* What to produce:
Range to reproduce from the entries below: the line with "s.blockPoisoned (o /", the line with "def State.structReader (s", and every line in between. Give them exactly and give nothing else.

* Record excerpts:
/-- The byte at offset `o` of the NV read window (R106): pre-erased blocks read 0; a poisoned word reads the poison
pattern. (log 61 DESIGN CHOICE, 62 DESIGN CHOICE) -/
def State.nvByte (s : State) (o : Nat) : Byte :=
  let l := o / blockSize
  let poison := BitVec.ofNat 8 (bits 0xBAD0BAD0 (8 * (o % 4)) 8)
  if s.blockPoisoned l || s.ringPoisoned o then poison
  else if 536 ≤ l ∧ l ≤ 539 then s.journalByte (o - 536 * blockSize)
  else if 764 ≤ l then s.mapByte (o - 764 * blockSize)
  else if (s.block l).state = .erased then 0
  else if s.nv.poison.contains (s.physAddr l o / 16) then poison
  else tget 0 s.nv.cells (s.physAddr l o)

/-- Whether the 128-bit word at window offset `o` reads as poison. -/
def State.nvPoisoned (s : State) (o : Nat) : Bool :=
  s.blockPoisoned (o / blockSize) || s.ringPoisoned o || s.nv.poison.contains (s.physAddr (o / blockSize) o / 16)

/-- Readers over the structure slot and the glyph slot of a pair. -/
def State.structReader (s : State) (pair : Bool) : Reader := fun i => if i < 0x100000 then s.nvByte (structBase pair + i) else 0
def State.glyphReader (s : State) (pair : Bool) : Reader := fun i => if i < 0x200000 then s.nvByte (glyphBase pair + i) else 0

/-- The verification of the pair `pair` at a start (R48): step 15 starts from the registers as the reset has left them.
(log 39 DEDUCED) -/
def State.verifyPair (s : State) (pair : Bool) : LoadErr ⊕ Image :=
  verifyImage s.otp.force s.regs (s.structReader pair) (s.glyphReader pair)

/-- The verification of the pair `pair` by a command (R85, R91): step 15 starts from what a start would find, the reset
values of every core register (R44) and the registers of the backup domain. (log 39 DEDUCED) -/
def State.verifyAhead (s : State) (pair : Bool) : LoadErr ⊕ Image :=
  verifyImage s.otp.force (s.regs.filter fun e => isBackup e.1) (s.structReader pair) (s.glyphReader pair)

/-! ### Regions, store order, NEED (R163, R164) -/

/-- Enabled regions of class `c`, as indices, by PRIORITY, ties by BASE (07, Store). -/
def classOrder (rs : List RegionRec) (c : Nat) : List Nat :=
  let key := fun (i : Nat) => ((rs[i]?).map fun r => r.priority * 2 ^ 32 + r.base).getD 0
  sortBy key ((List.range rs.length).filter fun i => (rs[i]?).any fun r => r.size ≠ 0 && r.cls == c)

/-- The regions of the applied image. -/
def State.regions (s : State) : List RegionRec := (s.cfg.map (·.regions)).getD []

/-- Store order: Class A, then Class B. -/
def State.storeOrder (s : State) : List Nat := classOrder s.regions 0 ++ classOrder s.regions 1

/-- The 256 KiB blocks (offset / 256 KiB) that a region touches. -/
def regionBlocks (r : RegionRec) : List Nat :=
  if r.size = 0 then [] else
  (List.range ((r.base + r.size - 1) / blockSize - r.base / blockSize + 1)).map (· + r.base / blockSize)

/-- The entry of a horizon that matches a region: BASE, SIZE and OWNER identical. -/
def hMatch (h : Option Horizon) (r : RegionRec) : Option HEntry :=
  h.bind fun k => k.entries.find? fun e => e.base = r.base ∧ e.size = r.size ∧ e.owner = r.owner
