-- ==== Sys2Proof/Machine/Can.lean ====
section
/-! DEFINITION. CAN FD controllers (19): error states, transmission and its arbitration, filters, the mapping engine, the
sources of tell-tales, release of the bus and restart. -/

namespace Sys2Proof.Machine

def canOff : Nat := 0
def canActive : Nat := 1
def canPassive : Nat := 2
def canBusOff : Nat := 3

def State.canState (s : State) (c : Nat) : Nat := s.fld (CAN_STAT c) 0 2

/-- The controller takes part in bus traffic. (log 184 DEDUCED) -/
def State.canOnline (s : State) (c : Nat) : Bool :=
  (s.canState c = canActive || s.canState c = canPassive) && !(s.canOf c).suspended && s.flag (CAN_STAT c) 3

/-- CANn_RX shows the bus: while VDDIO1 is unpowered it reads 0 (R491), and neither a frame nor an idle bus is seen.
(log 28 DESIGN CHOICE) -/
def State.canHears (s : State) (c : Nat) : Bool := s.pinIn (.canRx c) true

/-- FD, BRS and wake flags of the CANCTL record. -/
def State.canFlag (s : State) (c i : Nat) : Bool := (s.canRec c).any fun r => bit r.flags i

/-! ### Error states (R417) -/

def State.tec (s : State) (c : Nat) : Nat := s.fld (CAN_ERRC c) 0 9
def State.recCount (s : State) (c : Nat) : Nat := s.fld (CAN_ERRC c) 16 8

/-- The state that the error counters give; a change sets CANx_ISTAT.STATE. (log 183 PRESUMED) -/
def canRestate (c : Nat) (s : State) : State :=
  let st := s.canState c
  let new := if 255 < s.tec c then canBusOff else if 128 ≤ s.tec c ∨ 128 ≤ s.recCount c then canPassive else canActive
  if st = canOff ∨ st = canBusOff ∨ st = new then s
  else
    let s := (s.setFld (CAN_STAT c) 0 2 new).raise (CAN_ISTAT c) 2
    if new = canBusOff then (s.raise (CAN_ISTAT c) 3).bump (CAN_ECNT c) 16 16 1 else s

/-- LEC code of an error. -/
def lecCode : CanError → Nat
  | .stuff => 1
  | .form => 2
  | .ack => 3
  | .bit1 => 4
  | .bit0 => 5
  | .crc => 6

/-- An error is detected (R418). -/
def canError (c : Nat) (e : CanError) (s : State) : State :=
  (s.setFld (CAN_LEC c) 0 3 (lecCode e)).bump (CAN_ECNT c) 0 16 1

/-- An error while receiving (R417). (log 183 PRESUMED) -/
def rxError (c : Nat) (e : CanError) (heavy : Bool) (s : State) : State :=
  canRestate c ((canError c e s).setFld (CAN_ERRC c) 16 8 (min 255 (s.recCount c + if heavy then 8 else 1)))

/-! ### Transmission (R408, R411) -/

/-- A buffer is pending. -/
def State.pendingBuf (s : State) (c n : Nat) : Bool := s.flag (CAN_MB_CTRL c n) 4

/-- The arbitration field of a buffer: base identifier, IDE, extension. -/
def State.arbKey (s : State) (c n : Nat) : Nat :=
  let id := s.fld (CAN_MB c n 0) 0 29
  if s.flag (CAN_MB c n 0) 29 then (id / 2 ^ 18 * 2 + 1) * 2 ^ 18 + id % 2 ^ 18 else id % 2 ^ 11 * 2 * 2 ^ 18

/-- The pending buffer whose arbitration field wins, ties to the lower number; only buffer 0 while ALONE (R411).
(log 181 DESIGN CHOICE) -/
def State.winner (s : State) (c : Nat) : Option Nat :=
  let l := (List.range 64).filter fun n => s.pendingBuf c n && (n = 0 || !s.flag (CAN_STAT c) 2)
  l.foldl (fun m n => match m with
    | none => some n
    | some k => if s.arbKey c n < s.arbKey c k then some n else m) none

/-- The buffer that the controller offers: one known to be on the bus finishes its attempt. (log 181 DESIGN CHOICE) -/
def State.offered (s : State) (c : Nat) : Option Nat := ((s.canOf c).onBus.filter (s.pendingBuf c)).or (s.winner c)

/-- The frame of buffer `n` as it goes out (R403, R409): ESI of an FD frame shows error passive; bytes follow the DLC.
-/
def State.canSent (s : State) (c n : Nat) : CanFrame :=
  let w := CAN_MB c n 0
  let dlc := s.fld (CAN_MB c n 1) 0 4
  { id := BitVec.ofNat 29 (s.fld w 0 (if s.flag w 29 then 29 else 11)), ide := s.flag w 29, fdf := s.flag w 30,
    brs := s.flag w 31, esi := s.flag w 30 && s.canState c == canPassive, dlc := BitVec.ofNat 4 dlc, remote := false,
    data := ((List.range 16).flatMap fun k => leBytes 4 (s.reg (CAN_MB c n (3 + k))).toNat).take
      (canDataLen (s.flag w 30) dlc) }

/-- The transmitter delay of an FD frame sent with BRS, with FLAGS bit 1 set (R404). -/
def noteDelay (c n d : Nat) (s : State) : State :=
  if s.flag (CAN_MB c n 0) 30 && s.flag (CAN_MB c n 0) 31 && s.canFlag c 1 then
    let s := s.setFld (CAN_TDC c) 0 7 (min d 127)
    if 127 < d then s.raise (CAN_TDC c) 7 else s
  else s

/-- The secondary sample point of a transmitted data-phase bit: the measured delay, at most 127, and TDCO, in CANC
periods (R404, Bit timing). (log 181 DESIGN CHOICE) -/
def State.secondaryPoint (s : State) (c : Nat) : Nat := s.fld (CAN_TDC c) 0 7 + ((s.canRec c).map (·.tdco)).getD 0

/-- What the check at the sample point finds in a bit `sent` that reads `seen` there, recessive being true (R404).
(log 181 DESIGN CHOICE) -/
def bitCheck (sent seen : Bool) : Option CanError := if sent == seen then none else some (if sent then .bit1 else .bit0)

/-- Every pending request of a controller that leaves the bus ends: firmware's with ABORTED, the presence frame is not
sent (R415). (log 182 DEDUCED) -/
def canLeft (c : Nat) (s : State) : State :=
  let s := (List.range 64).foldl (fun s n =>
    if s.pendingBuf c n then
      let s := (s.lower (CAN_MB_CTRL c n) 4).lower (CAN_MB_CTRL c n) 5
      if n = 0 then s else s.raise (CAN_MB_CTRL c n) 11
    else s) s
  modCan c (fun k => { k with suspended := true, leaving := false, onBus := none }) (s.lower (CAN_STAT c) 3)

/-- A frame on the bus has ended: a controller that was to leave leaves now (R415). (log 182 DEDUCED) -/
def frameOver (c : Nat) (s : State) : State := if (s.canOf c).leaving then canLeft c s else s

/-- The attempt of buffer `n` has ended: an ABORT that waited for it has (R408). -/
def attemptEnd (c n : Nat) (s : State) : State := modCan c (fun k => { k with onBus := none }) (s.lower (CAN_MB_CTRL c n) 5)

/-- ALONE ends, and with it the count of ACK errors that has set it (R411). (log 184 DEDUCED) -/
def endAlone (c : Nat) (s : State) : State :=
  if s.flag (CAN_STAT c) 2 then modCan c (fun k => { k with ackErrors := 0 }) (s.lower (CAN_STAT c) 2) else s

/-- CAN_TX_DONE (R408, R404). (log 181 DESIGN CHOICE) -/
def execCanTxDone (c : Fin 2) (time : Word) (delay : Nat) (s : State) : Host.Outcome State Fault Refusal :=
  match if s.canOnline c && s.canHears c then s.offered c else none with
  | none => finish s
  | some n =>
    let s := attemptEnd c n (noteDelay c n delay s)
    let s := ((s.lower (CAN_MB_CTRL c n) 4).raise (CAN_MB_CTRL c n) 10).raise (CAN_ISTAT c) 1
    let s := modCan c (fun k => { k with ackErrors := 0 }) ((endAlone c s).setReg (CAN_TIME c) time)
    let s := (s.setReg (CAN_MB c n 2) time).bump (CAN_CNT c) 16 16 1
    let s := s.setFld (CAN_ERRC c) 0 9 (s.tec c - 1)
    let s := if n = 0 then
        { s with proof := { s.proof with presSeq := tset 0 s.proof.presSeq c ((tget 0 s.proof.presSeq c + 1) % 256) } }
      else s
    finish (frameOver c (canRestate c s))

/-- CAN_TX_ERROR (R417, R411): an ACK error while error passive leaves TEC unchanged; a buffer that ABORT has met on the
bus is not offered again (R408). (log 181 DESIGN CHOICE, 183 PRESUMED) -/
def execCanTxError (c : Fin 2) (e : CanError) (delay : Option Nat) (s : State) : Host.Outcome State Fault Refusal :=
  match if s.canOnline c then s.offered c else none with
  | none => finish s
  | some b =>
    let keep := e = .ack && s.canState c = canPassive
    let n := if e = .ack then (s.canOf c).ackErrors + 1 else 0
    let s := match delay with
      | some d => noteDelay c b d s
      | none => s
    let s := if (s.canOf c).onBus = some b then (s.lower (CAN_MB_CTRL c b) 4).raise (CAN_MB_CTRL c b) 11 else s
    let s := modCan c (fun k => { k with ackErrors := n }) (canError c e (attemptEnd c b s))
    let s := if keep then s else s.setFld (CAN_ERRC c) 0 9 (min 511 (s.tec c + 8))
    let s := if 16 ≤ n ∧ !s.flag (CAN_STAT c) 2 then (s.raise (CAN_STAT c) 2).raise (CAN_ISTAT c) 4 else s
    let s := canRestate c s
    finish (frameOver c (if s.canState c = canBusOff then report (74 + c.val) s else s))

/-- CAN_RX_ERROR (R417). -/
def execCanRxError (c : Fin 2) (e : CanError) (heavy : Bool) (s : State) : Host.Outcome State Fault Refusal :=
  finish (if s.canOnline c then frameOver c (rxError c e heavy s) else s)

/-- BUS_OFF_RECOVERY (R417). (log 184 DEDUCED) -/
def execBusOffRecovery (c : Fin 2) (s : State) : Host.Outcome State Fault Refusal :=
  if s.canState c = canBusOff ∧ s.canHears c then
    finish (((s.setReg (CAN_ERRC c) 0).setFld (CAN_STAT c) 0 2 canActive).raise (CAN_ISTAT c) 2)
  else finish s

/-- CAN_SYNC (R419). (log 184 DEDUCED) -/
def execCanSync (c : Fin 2) (s : State) : Host.Outcome State Fault Refusal :=
  finish (if s.canState c ≠ canOff ∧ !(s.canOf c).suspended ∧ s.canHears c then s.raise (CAN_STAT c) 3 else s)

/-! ### Mapping (R405, Table 19-4) -/

/-- A record names the identifier and format of a frame. -/
def mapMatches (r : CanmapRec) (c : Nat) (f : CanFrame) : Bool :=
  r.ctrl = c && bit r.id 31 == f.ide && bits r.id 0 29 == f.id.toNat

/-- Put the state of source `i`. -/
def setSrc (i v : Nat) (s : State) : State := { s with srcs := tset 0 s.srcs i v }
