/-- A slot of class `v` is released (R317): RCNT_v and the increment to send. -/
def releaseSlot (p : Nat) (v : Bool) (s : State) : State :=
  modLnk p (fun l => if v then { l with rcntRsp := (l.rcntRsp + 1) % 4096, newRsp := l.newRsp + 1 }
                     else { l with rcntReq := (l.rcntReq + 1) % 4096, newReq := l.newReq + 1 }) s

/-! ### Trainings and link down (R305, R310, R311) -/

/-- A completion handed back or not yet sent at a training: RESENT, with the SEQ of its last transmission (R331).
(log 153 DEDUCED) -/
def markResent (seq : Nat) (k : Packet) : Packet :=
  let b := k.payload
  { k with payload := b.take 3 ++ [b.getD 3 0 ||| 2] ++ (b.drop 4).take 2 ++ leBytes 2 seq ++ b.drop 8 }

/-- A completion packet already marked RESENT. -/
def Packet.resent (k : Packet) : Bool := bit (k.payload.getD 3 0).toNat 1

/-- TYPEs of completions and of message interrupts. -/
def Packet.isCompletion (k : Packet) : Bool := k.type = 8 || k.type = 9
def Packet.isMsg (k : Packet) : Bool := k.type = 4

/-- The delivered requests of port `p` that wait: their completions will be re-sent (R331). -/
def markAgain (p : Nat) (l : List Delivered) : List Delivered := l.map fun d => if d.port.val = p then { d with again := true } else d

/-- The discards of R305, with the outcome of R331: completions wait to be re-sent, MSGs that were sent are due again
(R326), flock messages that were sent are dropped; flits not yet sent stay queued. (log 155 DEDUCED) -/
def linkDiscard (p : Nat) (s : State) : State :=
  let l := s.lnkOf p
  let back := (l.replay.filter (·.pkt.isCompletion)).map fun e => markResent e.seq e.pkt
  let unsent := fun (k : Packet) => if k.isCompletion && !k.resent then markResent 0xFFFF k else k
  let due := ((l.replay.map (·.pkt)).filter (·.isMsg)).map (·.tenant.val)
  let s := { s with
    txn := { s.txn with msgWait := s.txn.msgWait ++ due.eraseDups.filter fun t => !s.txn.msgWait.contains t },
    sto := { s.sto with heldWrites := markAgain p s.sto.heldWrites, heldReads := markAgain p s.sto.heldReads } }
  modLnk p (fun l => { l with replay := [], retx := [], held := [], naks := [], marked := [],
                              qRsp := back ++ l.qRsp.map unsent, qLate := l.qLate.map unsent }) s

/-- The port enters EXCHANGE (R305). (log 136 DEDUCED, 144 DEDUCED) -/
def enterExchange (p : Nat) (s : State) : State := setLnkState p lnDown (linkDiscard p (setPhyState p phExchange s))

/-- A link-down condition (R309, R310); the report comes last. (log 139 DEDUCED, 143 DEDUCED) -/
def linkDown (p cause : Nat) (s : State) : State :=
  if s.lnkState p = lnDown then s
  else
    let s := (s.setFld (LNK_STAT p) 8 4 cause).raise (LNK_STAT p) 6
    let s := setLnkState p lnDown (linkDiscard p ((s.bump (LNK_DOWNS p) 0 16 1).lower (LNK_STAT p) 4))
    report (54 + p) (phyTrain p (setPhyState p phIdle s))

/-- Entry into INIT (R311). (log 139 DEDUCED, 143 DEDUCED) -/
def linkInit (p : Nat) (s : State) : State :=
  let rc := fun v => (4096 - s.occupied p v % 4096) % 4096
  let s := modLnk p (fun l => { l with
    replay := [], retx := [], naks := [], marked := [], ackDue := false, ackTimer := false, accSince := 0,
    ackedTo := 1023, sentReq := 0, sentRsp := 0, relReq := 0, relRsp := 0, leakReq := 0, leakRsp := 0,
    rcntReq := rc false, rcntRsp := rc true, newReq := 0, newRsp := 0, sinceSnap := 0, peerInit := false,
    peerDone := false, initSent := false, seqSent := false, alive := false, expiries := 0, tx := none,
    quiet := true, sinceNull := 0 }) s
  setLnkState p lnInit (((s.setReg (LNK_SEQ p) 0).lower (LNK_STAT p) 4).bump (LNK_DOWNS p) 16 16 1)

/-- The exchange is complete (Table 13-4): it ends at the next marker, which is a data marker. (log 133 DEDUCED) -/
def State.exchanged (s : State) (p : Nat) : Bool :=
  s.phyState p == phExchange && 8 ≤ (s.phyOf p).sentSeen && 2 ≤ (s.phyOf p).recvSeen

/-- EXCHANGE ends: ACTIVE, and the link layer enters INIT (Tables 13-4, 14-8). (log 133 DEDUCED) -/
def exchangeEnd (p : Nat) (s : State) : State :=
  linkInit p (setPhyState p phActive (modPhy p (fun y => { y with retrain := false }) s))

/-- INIT ends once the peer's INIT snapshot and INITDONE have arrived (R312); completions handed back are re-sent from
now on (R331). (log 153 DEDUCED) -/
def linkUpCheck (p : Nat) (s : State) : State :=
  let l := s.lnkOf p
  if s.lnkState p = lnInit ∧ l.peerInit ∧ l.peerDone then
    (setLnkState p lnUp s).bump TXN_RESENT 0 16 ((l.qRsp ++ l.qLate).filter fun k => k.isCompletion && k.resent).length
  else s

/-! ### Acks, NAKs and credits received (R294, R297, R303) -/

/-- Apply an ACK_SEQ; `none`: a protocol error. (log 138 DEDUCED) -/
def applyAck (p a : Nat) (s : State) : Option State :=
  let l := s.lnkOf p
  let oldest := seqDist (s.txNext p) l.replay.length
  let n := seqDist (a + 1) oldest
  if seqDist a (s.txNext p) < 512 ∨ l.replay.length < n then none
  else
    let gone := (l.replay.take n).map (·.seq)
    some (modLnk p (fun l => { l with replay := l.replay.drop n, retx := l.retx.filter fun q => !gone.contains q,
                                      expiries := if n = 0 then l.expiries else 0 }) s)

/-- Apply a NAK_SEQ (Table 14-5); `none`: a protocol error. One that names an acknowledged sequence is ignored;
retransmissions go in sequence order. -/
def applyNak (p n : Nat) (s : State) : Option State :=
  let l := s.lnkOf p
  if seqDist n (s.txNext p) < 512 then none
  else
    let un := l.replay.map (·.seq)
    let want := if s.goBack p then un.dropWhile (· ≠ n) else un.filter (· = n)
    if want.isEmpty then some s
    else some (modLnk p (fun l => { l with retx := un.filter fun q => l.retx.contains q || want.contains q })
      (s.bump (LNK_NAK p) 16 16 1))

/-- Compare a snapshot of class `v` (Table 14-7), with its count; `true`: the link goes down with CREDIT_MISMATCH. -/
def compareSnap (p snap : Nat) (v : Bool) (s : State) : Bool × State :=
  let l := s.lnkOf p
  let d := (snap + 4096 - l.rel v % 4096 + l.leak v) % 4096
  if d = 0 then (false, s)
  else if d ≤ 1024 then
    let back := if s.tolerant p then min d (l.leak v) else 0
    (false, (modLnk p (fun l => ((l.setLeak v (l.leak v - back)).setRel v ((l.rel v + (d - back)) % 4096))) s).bump
      (LNK_SNAP p) 0 16 1)
  else if s.tolerant p then
    let s := modLnk p (fun l => l.setLeak v (l.leak v + (4096 - d))) (s.bump (LNK_SNAP p) 16 16 1)
    let l := s.lnkOf p
    if 1024 < l.leakReq + l.leakRsp then (true, s)
    else (false, if l.effective < 256 then s.raise (LNK_STAT p) 4 else s)
  else (true, s)

/-- The credit timer restarts because a credit field came back with at least one slot, or starts because slots are out
again: no good flit has arrived since then (R299). (log 141 DEDUCED) -/
def creditBack (p : Nat) (before : LnkSt) (s : State) : State :=
  let l := s.lnkOf p
  if l.rel false ≠ before.rel false ∨ l.rel true ≠ before.rel true ∨ l.leakReq < before.leakReq ∨
      l.leakRsp < before.leakRsp ∨ before.outV false + before.outV true = 0 then
    modLnk p (fun l => { l with alive := false }) s
  else s

/-- Apply the credit fields of a flit: a link-down cause, if any, and the port after it. -/
def applyCredits (p : Nat) (f : AckField) (s : State) : Option Nat × State :=
  let l := s.lnkOf p
  let q := f.credReq.toNat
  let r := f.credRsp.toNat
  if !f.snap then
    if 1024 < q ∨ 1024 < r then (some 7, s)
    else (none, creditBack p l (modLnk p (fun l => { l with
      relReq := (l.relReq + q) % 4096, relRsp := (l.relRsp + r) % 4096 }) s))
  else
    let s := if f.init then modLnk p (fun l => { l with peerInit := true }) s else s
    if f.init && !l.seqSent then
      (none, creditBack p l (modLnk p (fun l => { l with sentReq := 0, sentRsp := 0, relReq := q, relRsp := r }) s))
    else
      let x := compareSnap p q false s
      let y := if x.1 then x else compareSnap p r true x.2
      if y.1 then (some 5, y.2) else (none, creditBack p l y.2)

/-- Take the ack and credit field of a good flit (R291): a link-down cause, if any, and the port after it, with whatever
came before the cause. (log 141 DEDUCED) -/
def takeAck (p : Nat) (f : Flit) (s : State) : Option Nat × State :=
  let s := modLnk p (fun l => { l with alive := true, peerDone := l.peerDone || f.initDone }) s
  match (if f.ack.ackV then applyAck p f.ack.ackSeq.toNat s else some s) with
  | none => (some 7, s)
  | some s =>
    match (if f.ack.nakV then applyNak p f.ack.nakSeq.toNat s else some s) with
    | none => (some 7, s)
    | some s => applyCredits p f.ack s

* Answer for the task:
  s.blockPoisoned (o / blockSize) || s.ringPoisoned o || s.nv.poison.contains (s.physAddr (o / blockSize) o / 16)

/-- Readers over the structure slot and the glyph slot of a pair. -/
def State.structReader (s : State) (pair : Bool) : Reader := fun i => if i < 0x100000 then s.nvByte (structBase pair + i) else 0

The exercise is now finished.